■ Extracted material
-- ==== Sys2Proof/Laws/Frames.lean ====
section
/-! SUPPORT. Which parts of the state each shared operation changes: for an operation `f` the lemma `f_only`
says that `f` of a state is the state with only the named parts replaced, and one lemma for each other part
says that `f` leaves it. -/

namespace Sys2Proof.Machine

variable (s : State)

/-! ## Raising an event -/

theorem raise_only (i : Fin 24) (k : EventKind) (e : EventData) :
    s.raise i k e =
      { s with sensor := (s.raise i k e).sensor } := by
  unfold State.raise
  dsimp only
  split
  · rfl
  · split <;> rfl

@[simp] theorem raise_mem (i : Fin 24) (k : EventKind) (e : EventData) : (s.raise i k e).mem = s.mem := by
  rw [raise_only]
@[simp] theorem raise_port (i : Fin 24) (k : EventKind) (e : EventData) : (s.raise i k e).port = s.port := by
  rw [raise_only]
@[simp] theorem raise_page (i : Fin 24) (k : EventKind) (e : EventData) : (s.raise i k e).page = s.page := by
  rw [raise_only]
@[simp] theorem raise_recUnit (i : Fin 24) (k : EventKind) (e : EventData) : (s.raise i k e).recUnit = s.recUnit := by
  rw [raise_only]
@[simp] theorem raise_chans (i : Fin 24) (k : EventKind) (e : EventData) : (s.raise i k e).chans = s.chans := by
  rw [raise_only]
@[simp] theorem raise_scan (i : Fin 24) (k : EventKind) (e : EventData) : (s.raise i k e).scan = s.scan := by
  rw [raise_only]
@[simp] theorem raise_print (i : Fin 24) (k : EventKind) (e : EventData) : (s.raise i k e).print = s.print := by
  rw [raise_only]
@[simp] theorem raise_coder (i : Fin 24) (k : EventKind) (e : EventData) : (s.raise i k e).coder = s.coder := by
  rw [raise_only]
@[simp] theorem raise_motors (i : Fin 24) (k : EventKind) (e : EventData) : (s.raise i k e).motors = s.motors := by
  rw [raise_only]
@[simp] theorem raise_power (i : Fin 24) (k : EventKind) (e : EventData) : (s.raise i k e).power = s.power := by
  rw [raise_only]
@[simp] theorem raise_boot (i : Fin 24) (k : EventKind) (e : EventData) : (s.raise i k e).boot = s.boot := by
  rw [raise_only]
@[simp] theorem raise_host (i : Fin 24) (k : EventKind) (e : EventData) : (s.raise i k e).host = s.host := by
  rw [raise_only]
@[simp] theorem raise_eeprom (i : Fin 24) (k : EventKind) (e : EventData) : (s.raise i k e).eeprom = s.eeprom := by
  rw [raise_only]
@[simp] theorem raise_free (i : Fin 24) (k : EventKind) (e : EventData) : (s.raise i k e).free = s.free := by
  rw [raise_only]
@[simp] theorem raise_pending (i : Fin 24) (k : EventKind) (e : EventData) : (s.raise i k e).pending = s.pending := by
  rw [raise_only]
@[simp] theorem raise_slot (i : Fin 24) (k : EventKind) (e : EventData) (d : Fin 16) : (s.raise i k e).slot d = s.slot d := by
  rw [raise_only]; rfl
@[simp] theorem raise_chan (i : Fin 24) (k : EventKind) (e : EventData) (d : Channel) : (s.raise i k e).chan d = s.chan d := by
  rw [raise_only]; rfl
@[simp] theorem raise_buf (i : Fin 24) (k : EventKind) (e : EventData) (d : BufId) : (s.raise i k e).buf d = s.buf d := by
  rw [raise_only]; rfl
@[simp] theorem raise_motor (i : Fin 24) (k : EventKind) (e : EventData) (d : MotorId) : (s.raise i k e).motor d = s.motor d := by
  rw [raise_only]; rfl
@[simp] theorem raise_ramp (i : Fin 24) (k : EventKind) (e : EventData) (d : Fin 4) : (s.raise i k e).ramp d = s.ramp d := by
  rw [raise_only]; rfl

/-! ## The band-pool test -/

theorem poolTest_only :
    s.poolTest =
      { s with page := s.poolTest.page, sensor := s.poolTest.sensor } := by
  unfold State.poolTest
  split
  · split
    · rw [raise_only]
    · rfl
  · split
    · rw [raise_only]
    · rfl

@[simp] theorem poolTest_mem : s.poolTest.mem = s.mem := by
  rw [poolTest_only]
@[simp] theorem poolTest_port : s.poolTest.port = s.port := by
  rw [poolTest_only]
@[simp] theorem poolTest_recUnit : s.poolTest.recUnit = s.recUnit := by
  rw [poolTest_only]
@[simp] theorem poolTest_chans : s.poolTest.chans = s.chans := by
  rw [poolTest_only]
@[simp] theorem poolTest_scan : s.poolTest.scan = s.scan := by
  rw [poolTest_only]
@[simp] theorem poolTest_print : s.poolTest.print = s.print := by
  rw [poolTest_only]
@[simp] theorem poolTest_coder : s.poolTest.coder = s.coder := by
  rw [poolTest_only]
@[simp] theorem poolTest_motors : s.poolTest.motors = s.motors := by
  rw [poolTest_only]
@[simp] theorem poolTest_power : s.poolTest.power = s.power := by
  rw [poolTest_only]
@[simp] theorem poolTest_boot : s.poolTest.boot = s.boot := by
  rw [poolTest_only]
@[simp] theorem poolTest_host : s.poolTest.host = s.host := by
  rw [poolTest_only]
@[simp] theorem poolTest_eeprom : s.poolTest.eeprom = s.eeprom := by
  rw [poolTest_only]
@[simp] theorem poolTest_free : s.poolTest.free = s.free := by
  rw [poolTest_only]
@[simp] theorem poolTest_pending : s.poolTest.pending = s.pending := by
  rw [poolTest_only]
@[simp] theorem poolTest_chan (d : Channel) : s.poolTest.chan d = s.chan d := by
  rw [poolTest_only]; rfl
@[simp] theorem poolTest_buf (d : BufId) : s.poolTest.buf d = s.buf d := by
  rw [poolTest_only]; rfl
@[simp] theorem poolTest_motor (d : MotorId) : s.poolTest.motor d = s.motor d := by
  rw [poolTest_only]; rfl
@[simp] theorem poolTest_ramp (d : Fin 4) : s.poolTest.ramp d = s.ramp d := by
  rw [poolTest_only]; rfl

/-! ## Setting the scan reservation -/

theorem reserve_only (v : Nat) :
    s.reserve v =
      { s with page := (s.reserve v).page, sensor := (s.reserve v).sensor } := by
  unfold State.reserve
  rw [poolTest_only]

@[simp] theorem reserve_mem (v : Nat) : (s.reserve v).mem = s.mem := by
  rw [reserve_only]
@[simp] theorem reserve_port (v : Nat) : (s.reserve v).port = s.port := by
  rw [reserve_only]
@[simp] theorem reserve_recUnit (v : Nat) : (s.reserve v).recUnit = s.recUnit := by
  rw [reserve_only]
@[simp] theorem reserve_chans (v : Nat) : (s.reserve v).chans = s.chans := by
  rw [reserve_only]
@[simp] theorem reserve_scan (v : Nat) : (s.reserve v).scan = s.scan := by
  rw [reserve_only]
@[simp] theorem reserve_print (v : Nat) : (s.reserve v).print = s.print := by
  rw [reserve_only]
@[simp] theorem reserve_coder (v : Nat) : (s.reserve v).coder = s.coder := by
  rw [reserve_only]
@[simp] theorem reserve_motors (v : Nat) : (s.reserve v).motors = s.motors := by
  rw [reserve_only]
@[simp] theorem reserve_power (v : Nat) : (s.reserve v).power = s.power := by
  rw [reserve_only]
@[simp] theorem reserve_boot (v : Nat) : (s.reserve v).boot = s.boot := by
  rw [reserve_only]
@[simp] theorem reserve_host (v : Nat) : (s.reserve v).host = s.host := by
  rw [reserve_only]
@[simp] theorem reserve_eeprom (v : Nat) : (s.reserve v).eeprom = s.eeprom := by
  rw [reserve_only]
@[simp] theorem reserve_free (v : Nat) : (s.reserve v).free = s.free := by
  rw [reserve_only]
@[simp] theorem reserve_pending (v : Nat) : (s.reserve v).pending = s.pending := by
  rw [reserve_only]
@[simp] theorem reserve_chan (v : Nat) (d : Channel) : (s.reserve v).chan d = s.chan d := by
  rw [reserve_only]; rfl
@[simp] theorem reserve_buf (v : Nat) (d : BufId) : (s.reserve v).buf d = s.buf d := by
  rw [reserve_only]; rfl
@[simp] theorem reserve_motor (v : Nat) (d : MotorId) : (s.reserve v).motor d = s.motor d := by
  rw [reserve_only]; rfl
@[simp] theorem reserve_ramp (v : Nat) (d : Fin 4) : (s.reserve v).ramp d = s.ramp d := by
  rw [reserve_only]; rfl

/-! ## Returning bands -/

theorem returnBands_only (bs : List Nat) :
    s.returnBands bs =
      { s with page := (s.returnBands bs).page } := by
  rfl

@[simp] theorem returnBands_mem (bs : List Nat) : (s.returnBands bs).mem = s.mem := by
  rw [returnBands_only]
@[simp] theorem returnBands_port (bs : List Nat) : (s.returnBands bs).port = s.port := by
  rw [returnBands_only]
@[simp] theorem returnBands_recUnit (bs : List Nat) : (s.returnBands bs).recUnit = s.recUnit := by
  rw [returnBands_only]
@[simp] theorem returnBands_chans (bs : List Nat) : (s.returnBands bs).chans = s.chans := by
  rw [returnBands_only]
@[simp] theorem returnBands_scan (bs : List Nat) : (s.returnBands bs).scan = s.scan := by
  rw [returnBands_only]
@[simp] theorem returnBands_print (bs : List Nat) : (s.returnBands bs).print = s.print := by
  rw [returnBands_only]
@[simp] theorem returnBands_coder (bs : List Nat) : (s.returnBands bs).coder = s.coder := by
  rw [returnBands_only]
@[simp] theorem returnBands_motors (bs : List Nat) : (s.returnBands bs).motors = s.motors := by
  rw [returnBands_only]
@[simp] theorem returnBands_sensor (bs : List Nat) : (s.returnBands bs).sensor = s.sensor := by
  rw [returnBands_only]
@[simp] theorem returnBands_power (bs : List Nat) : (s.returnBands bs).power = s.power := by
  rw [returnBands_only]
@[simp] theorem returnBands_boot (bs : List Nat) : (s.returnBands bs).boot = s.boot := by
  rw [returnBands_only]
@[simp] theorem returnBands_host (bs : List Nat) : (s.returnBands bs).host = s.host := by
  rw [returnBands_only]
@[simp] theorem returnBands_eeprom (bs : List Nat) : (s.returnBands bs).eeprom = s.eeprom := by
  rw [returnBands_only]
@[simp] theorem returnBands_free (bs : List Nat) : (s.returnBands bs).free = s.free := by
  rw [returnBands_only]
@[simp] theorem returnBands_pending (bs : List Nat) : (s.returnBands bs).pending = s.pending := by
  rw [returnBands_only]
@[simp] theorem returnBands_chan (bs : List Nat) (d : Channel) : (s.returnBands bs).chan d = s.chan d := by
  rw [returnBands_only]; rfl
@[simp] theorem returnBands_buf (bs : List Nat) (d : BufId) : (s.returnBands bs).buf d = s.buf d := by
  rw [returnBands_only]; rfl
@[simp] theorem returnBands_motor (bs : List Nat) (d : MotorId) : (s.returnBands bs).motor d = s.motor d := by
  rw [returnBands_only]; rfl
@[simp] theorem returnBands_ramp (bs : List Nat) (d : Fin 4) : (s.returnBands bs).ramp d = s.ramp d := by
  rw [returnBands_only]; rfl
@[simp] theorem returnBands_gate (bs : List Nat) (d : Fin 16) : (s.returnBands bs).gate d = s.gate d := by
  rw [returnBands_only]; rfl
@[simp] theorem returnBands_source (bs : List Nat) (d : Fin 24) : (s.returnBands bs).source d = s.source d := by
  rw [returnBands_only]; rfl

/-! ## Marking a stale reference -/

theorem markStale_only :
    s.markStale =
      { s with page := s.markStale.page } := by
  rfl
--
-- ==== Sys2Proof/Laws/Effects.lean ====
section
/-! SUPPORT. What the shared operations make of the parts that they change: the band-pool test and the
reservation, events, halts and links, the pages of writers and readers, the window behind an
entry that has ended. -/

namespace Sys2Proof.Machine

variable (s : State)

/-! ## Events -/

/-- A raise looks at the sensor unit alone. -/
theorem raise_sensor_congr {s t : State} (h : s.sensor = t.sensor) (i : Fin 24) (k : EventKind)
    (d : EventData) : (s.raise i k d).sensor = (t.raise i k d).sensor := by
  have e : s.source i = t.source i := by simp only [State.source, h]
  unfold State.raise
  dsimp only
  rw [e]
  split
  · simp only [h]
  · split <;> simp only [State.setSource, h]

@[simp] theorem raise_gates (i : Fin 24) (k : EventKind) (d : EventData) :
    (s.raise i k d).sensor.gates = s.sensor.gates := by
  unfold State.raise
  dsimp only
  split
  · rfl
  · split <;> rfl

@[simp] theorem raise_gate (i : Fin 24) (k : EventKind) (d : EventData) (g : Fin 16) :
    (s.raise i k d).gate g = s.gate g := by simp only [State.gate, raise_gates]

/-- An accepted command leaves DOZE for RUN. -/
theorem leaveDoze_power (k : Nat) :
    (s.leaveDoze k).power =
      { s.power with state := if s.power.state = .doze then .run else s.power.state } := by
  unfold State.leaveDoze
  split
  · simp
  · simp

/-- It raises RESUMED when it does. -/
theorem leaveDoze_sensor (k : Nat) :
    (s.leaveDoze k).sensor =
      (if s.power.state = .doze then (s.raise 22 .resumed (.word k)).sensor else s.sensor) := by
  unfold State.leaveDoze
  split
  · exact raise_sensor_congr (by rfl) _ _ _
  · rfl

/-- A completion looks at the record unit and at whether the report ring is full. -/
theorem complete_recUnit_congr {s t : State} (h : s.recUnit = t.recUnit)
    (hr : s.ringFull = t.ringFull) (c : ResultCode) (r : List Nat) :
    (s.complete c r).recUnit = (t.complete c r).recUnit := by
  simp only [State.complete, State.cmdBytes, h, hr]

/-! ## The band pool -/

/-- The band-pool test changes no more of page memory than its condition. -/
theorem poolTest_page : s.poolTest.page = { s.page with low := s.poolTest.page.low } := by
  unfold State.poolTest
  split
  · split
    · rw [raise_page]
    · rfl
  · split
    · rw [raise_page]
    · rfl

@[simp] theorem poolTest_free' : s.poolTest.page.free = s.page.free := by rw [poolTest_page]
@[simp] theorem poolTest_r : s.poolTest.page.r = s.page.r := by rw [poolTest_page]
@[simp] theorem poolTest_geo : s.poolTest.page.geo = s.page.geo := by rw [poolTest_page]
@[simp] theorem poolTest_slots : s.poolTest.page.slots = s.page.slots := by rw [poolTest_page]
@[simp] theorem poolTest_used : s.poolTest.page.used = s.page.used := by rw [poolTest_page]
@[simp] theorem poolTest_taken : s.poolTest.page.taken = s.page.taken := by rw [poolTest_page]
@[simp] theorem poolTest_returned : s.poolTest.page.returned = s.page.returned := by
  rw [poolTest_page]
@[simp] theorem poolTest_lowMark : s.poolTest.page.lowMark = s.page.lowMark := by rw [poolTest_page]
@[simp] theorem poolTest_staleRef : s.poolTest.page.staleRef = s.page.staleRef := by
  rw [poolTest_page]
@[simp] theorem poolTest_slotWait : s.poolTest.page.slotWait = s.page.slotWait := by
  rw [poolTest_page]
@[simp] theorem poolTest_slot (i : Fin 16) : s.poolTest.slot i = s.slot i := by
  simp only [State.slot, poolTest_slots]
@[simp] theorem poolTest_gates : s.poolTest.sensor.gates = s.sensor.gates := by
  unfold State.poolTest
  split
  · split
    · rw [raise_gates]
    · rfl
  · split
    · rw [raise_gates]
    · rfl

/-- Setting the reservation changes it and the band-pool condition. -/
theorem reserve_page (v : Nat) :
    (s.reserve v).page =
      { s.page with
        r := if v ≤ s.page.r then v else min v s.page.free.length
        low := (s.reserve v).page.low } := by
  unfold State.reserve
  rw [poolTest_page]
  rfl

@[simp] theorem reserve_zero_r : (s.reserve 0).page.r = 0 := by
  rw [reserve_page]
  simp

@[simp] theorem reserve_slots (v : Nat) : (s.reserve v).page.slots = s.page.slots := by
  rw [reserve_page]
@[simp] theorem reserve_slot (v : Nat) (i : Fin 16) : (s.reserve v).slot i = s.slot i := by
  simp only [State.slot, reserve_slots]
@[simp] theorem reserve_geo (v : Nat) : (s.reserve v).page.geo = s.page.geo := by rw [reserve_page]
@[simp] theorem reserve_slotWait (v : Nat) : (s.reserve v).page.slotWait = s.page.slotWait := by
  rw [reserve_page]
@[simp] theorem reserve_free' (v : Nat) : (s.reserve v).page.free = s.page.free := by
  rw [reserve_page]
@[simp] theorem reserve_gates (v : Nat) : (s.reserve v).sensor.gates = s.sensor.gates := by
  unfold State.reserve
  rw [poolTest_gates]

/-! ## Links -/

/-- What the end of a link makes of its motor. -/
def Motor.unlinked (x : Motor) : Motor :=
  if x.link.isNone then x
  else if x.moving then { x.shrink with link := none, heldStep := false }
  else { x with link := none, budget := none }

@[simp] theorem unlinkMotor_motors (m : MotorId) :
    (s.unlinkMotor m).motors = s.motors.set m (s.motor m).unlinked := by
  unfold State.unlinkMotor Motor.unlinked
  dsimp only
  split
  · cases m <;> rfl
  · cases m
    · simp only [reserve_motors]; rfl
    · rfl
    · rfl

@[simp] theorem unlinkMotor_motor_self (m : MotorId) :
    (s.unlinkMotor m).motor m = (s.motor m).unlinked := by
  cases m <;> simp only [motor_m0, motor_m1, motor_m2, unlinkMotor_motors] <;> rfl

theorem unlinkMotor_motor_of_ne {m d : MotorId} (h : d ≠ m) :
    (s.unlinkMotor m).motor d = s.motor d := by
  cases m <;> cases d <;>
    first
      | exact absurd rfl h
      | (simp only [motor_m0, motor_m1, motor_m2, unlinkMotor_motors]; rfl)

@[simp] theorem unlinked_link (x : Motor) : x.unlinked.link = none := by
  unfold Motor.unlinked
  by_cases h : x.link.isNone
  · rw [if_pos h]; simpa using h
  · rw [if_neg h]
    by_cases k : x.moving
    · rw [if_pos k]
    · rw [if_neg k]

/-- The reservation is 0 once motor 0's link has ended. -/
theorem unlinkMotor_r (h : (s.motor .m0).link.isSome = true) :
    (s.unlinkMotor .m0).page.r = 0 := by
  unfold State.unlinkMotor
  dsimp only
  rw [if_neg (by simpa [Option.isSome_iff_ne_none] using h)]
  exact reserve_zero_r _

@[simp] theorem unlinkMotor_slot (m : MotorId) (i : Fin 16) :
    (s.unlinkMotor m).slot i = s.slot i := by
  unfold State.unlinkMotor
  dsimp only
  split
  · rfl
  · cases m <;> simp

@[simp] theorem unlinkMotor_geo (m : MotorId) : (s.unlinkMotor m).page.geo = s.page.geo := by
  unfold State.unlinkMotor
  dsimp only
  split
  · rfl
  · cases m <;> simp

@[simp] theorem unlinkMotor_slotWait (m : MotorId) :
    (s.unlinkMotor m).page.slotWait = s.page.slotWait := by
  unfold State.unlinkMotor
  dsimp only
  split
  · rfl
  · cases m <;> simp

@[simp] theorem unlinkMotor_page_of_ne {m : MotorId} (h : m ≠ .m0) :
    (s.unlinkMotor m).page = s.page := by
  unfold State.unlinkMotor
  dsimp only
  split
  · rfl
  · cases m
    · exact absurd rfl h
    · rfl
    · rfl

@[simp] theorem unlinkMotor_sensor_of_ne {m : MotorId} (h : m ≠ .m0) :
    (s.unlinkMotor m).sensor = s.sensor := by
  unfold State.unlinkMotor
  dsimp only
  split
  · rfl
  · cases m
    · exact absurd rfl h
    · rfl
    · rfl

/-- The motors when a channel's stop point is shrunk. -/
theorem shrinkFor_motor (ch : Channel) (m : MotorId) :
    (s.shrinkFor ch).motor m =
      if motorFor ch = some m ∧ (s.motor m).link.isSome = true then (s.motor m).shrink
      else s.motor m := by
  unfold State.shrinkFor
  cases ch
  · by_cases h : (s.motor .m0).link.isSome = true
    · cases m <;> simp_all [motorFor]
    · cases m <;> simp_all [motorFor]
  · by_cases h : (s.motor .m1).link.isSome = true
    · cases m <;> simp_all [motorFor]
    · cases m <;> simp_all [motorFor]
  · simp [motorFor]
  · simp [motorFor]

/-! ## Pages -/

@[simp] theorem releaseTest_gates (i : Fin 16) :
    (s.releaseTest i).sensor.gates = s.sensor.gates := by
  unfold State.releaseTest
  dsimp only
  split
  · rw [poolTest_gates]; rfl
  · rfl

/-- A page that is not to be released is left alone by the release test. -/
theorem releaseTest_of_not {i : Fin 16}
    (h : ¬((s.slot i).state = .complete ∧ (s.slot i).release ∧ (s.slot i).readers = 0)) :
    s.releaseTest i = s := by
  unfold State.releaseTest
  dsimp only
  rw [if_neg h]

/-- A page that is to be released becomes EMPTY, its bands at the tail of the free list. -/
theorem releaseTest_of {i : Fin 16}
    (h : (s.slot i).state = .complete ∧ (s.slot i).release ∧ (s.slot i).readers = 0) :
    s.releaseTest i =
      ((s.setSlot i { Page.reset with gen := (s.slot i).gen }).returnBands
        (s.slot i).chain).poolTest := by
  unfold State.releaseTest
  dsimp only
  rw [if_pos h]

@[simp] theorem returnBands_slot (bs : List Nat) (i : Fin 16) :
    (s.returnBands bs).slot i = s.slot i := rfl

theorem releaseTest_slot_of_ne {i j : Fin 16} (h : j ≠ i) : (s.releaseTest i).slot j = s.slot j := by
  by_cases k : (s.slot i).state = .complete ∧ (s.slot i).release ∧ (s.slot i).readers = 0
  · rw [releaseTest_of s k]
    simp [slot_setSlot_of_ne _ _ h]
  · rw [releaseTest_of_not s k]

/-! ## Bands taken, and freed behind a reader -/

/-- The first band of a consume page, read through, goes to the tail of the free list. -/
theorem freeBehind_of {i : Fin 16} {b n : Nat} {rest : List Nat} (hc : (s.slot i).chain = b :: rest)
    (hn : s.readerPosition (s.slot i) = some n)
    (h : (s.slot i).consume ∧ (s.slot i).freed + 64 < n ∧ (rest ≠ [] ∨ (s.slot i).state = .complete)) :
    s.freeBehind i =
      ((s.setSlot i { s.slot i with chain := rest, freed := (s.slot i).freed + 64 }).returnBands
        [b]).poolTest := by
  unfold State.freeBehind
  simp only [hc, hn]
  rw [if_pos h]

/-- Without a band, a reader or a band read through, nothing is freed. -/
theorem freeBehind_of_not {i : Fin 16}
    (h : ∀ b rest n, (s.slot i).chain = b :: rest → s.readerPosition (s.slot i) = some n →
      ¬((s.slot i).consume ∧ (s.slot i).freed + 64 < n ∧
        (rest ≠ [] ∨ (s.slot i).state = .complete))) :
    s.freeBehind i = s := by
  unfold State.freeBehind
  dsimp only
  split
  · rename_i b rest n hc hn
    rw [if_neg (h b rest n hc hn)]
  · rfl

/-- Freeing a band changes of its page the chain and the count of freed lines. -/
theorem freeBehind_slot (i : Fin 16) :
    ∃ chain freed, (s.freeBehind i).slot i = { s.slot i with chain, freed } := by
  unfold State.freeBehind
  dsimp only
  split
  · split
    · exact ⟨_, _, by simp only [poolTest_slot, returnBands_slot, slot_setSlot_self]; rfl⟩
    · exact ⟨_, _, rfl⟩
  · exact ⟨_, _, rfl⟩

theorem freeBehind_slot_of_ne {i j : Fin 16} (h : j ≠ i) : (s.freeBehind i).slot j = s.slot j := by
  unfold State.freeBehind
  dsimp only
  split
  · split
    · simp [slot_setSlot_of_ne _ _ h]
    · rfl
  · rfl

■ Exercise aim
Go through the data and return each line where the word "isNone" appears.

■ Response to the task
  if x.link.isNone then x
  by_cases h : x.link.isNone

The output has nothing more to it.